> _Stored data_
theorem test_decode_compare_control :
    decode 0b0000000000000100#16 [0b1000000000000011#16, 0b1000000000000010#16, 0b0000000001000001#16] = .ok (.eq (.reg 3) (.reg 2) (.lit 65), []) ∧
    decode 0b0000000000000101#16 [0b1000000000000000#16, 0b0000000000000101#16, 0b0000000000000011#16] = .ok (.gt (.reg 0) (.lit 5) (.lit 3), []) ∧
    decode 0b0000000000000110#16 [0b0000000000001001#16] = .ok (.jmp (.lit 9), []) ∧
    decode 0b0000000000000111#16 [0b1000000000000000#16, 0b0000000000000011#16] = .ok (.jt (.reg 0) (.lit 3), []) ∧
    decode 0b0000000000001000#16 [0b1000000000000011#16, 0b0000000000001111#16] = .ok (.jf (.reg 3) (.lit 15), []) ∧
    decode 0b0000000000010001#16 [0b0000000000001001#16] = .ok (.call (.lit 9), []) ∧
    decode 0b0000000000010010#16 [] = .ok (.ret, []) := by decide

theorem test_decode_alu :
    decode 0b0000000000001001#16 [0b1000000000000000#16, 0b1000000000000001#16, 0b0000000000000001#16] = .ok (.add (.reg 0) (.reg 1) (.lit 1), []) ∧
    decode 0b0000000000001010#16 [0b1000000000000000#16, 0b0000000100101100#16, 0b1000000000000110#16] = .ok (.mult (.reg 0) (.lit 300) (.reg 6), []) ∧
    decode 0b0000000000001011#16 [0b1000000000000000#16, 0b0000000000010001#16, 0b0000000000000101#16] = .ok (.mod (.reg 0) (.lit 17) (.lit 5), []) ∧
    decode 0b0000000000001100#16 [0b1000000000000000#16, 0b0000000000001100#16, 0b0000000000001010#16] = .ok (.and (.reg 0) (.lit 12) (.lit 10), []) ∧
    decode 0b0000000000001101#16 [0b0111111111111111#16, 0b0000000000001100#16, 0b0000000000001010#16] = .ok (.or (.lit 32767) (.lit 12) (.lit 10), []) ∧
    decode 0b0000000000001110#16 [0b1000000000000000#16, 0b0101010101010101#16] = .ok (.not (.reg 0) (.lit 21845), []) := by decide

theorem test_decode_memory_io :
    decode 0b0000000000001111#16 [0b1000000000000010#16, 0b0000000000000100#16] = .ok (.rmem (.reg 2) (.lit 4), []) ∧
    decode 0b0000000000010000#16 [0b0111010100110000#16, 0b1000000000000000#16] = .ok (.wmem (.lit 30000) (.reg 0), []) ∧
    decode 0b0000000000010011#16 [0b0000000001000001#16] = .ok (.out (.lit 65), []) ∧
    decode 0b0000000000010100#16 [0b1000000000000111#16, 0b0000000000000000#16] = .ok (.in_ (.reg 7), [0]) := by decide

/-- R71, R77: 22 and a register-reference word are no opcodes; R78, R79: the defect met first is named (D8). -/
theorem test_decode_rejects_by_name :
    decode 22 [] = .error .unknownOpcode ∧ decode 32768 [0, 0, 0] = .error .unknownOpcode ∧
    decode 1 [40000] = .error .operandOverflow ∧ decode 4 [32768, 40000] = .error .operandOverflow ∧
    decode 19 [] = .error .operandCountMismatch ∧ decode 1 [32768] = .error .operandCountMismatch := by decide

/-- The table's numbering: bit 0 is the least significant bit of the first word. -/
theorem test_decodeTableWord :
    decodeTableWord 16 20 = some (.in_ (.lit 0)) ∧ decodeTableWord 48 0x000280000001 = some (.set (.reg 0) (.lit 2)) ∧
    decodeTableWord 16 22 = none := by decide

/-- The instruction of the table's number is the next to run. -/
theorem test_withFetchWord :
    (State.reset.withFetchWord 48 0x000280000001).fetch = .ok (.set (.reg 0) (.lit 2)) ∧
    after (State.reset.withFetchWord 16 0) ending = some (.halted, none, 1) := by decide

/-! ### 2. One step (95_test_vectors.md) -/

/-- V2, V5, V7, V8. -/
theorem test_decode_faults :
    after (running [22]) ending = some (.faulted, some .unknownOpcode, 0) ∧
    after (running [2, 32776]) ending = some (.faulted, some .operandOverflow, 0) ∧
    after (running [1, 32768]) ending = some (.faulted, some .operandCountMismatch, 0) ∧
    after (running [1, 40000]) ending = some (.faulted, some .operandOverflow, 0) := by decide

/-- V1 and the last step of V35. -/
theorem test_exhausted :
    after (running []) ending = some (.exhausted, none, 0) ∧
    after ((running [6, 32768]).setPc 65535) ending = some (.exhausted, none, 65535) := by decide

...

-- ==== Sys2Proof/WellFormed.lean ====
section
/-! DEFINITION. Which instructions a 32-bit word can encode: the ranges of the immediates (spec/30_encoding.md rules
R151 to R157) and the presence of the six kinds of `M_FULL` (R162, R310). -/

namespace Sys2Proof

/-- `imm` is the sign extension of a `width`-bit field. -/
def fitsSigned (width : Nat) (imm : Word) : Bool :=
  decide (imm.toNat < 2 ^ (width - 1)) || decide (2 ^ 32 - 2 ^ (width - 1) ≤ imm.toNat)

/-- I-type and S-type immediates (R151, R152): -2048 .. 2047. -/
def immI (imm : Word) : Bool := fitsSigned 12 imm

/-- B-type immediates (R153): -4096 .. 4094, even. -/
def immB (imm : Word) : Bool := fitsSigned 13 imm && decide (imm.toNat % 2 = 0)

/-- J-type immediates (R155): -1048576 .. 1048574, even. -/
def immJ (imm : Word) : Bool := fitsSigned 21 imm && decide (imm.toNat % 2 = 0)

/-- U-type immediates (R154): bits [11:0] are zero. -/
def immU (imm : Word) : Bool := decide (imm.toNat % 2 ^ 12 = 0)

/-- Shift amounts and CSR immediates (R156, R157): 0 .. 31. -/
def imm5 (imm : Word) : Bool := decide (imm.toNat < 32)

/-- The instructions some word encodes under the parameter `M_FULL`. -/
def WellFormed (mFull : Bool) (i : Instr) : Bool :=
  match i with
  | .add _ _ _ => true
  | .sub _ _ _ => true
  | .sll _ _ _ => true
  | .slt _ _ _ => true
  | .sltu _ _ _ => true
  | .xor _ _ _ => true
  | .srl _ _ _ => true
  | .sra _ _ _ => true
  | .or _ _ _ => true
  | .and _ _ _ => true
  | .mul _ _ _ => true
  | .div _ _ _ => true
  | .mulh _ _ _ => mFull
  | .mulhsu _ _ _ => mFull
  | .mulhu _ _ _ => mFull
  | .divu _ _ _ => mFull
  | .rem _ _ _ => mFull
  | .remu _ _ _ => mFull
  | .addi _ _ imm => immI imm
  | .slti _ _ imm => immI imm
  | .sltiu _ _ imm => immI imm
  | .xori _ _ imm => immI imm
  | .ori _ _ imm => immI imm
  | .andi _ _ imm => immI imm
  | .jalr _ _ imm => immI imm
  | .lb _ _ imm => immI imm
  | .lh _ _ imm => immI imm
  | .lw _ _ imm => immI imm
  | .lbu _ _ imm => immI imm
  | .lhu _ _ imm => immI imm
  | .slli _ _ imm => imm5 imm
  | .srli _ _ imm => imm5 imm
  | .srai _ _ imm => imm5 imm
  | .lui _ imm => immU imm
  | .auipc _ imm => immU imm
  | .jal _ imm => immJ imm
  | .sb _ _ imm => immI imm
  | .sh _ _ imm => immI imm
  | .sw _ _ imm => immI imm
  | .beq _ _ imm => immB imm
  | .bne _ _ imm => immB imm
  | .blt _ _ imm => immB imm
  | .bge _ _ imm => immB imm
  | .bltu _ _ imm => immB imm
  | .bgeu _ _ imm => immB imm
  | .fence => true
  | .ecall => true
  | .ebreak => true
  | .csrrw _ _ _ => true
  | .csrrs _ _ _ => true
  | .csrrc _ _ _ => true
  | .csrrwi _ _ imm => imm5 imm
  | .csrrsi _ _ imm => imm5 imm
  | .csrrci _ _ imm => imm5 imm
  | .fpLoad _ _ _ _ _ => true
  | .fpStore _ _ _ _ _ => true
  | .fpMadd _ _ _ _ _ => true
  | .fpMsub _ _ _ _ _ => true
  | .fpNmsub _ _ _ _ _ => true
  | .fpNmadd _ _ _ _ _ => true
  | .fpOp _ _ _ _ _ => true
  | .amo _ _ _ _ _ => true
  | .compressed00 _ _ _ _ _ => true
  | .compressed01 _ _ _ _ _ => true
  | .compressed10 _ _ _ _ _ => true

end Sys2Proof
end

> _Task goal_
Working through the records, copy each line in which the word "immB" appears.

> _Answer to the exercise_
def immB (imm : Word) : Bool := fitsSigned 13 imm && decide (imm.toNat % 2 = 0)
  | .beq _ _ imm => immB imm
  | .bne _ _ imm => immB imm
  | .blt _ _ imm => immB imm
  | .bge _ _ imm => immB imm
  | .bltu _ _ imm => immB imm
  | .bgeu _ _ imm => immB imm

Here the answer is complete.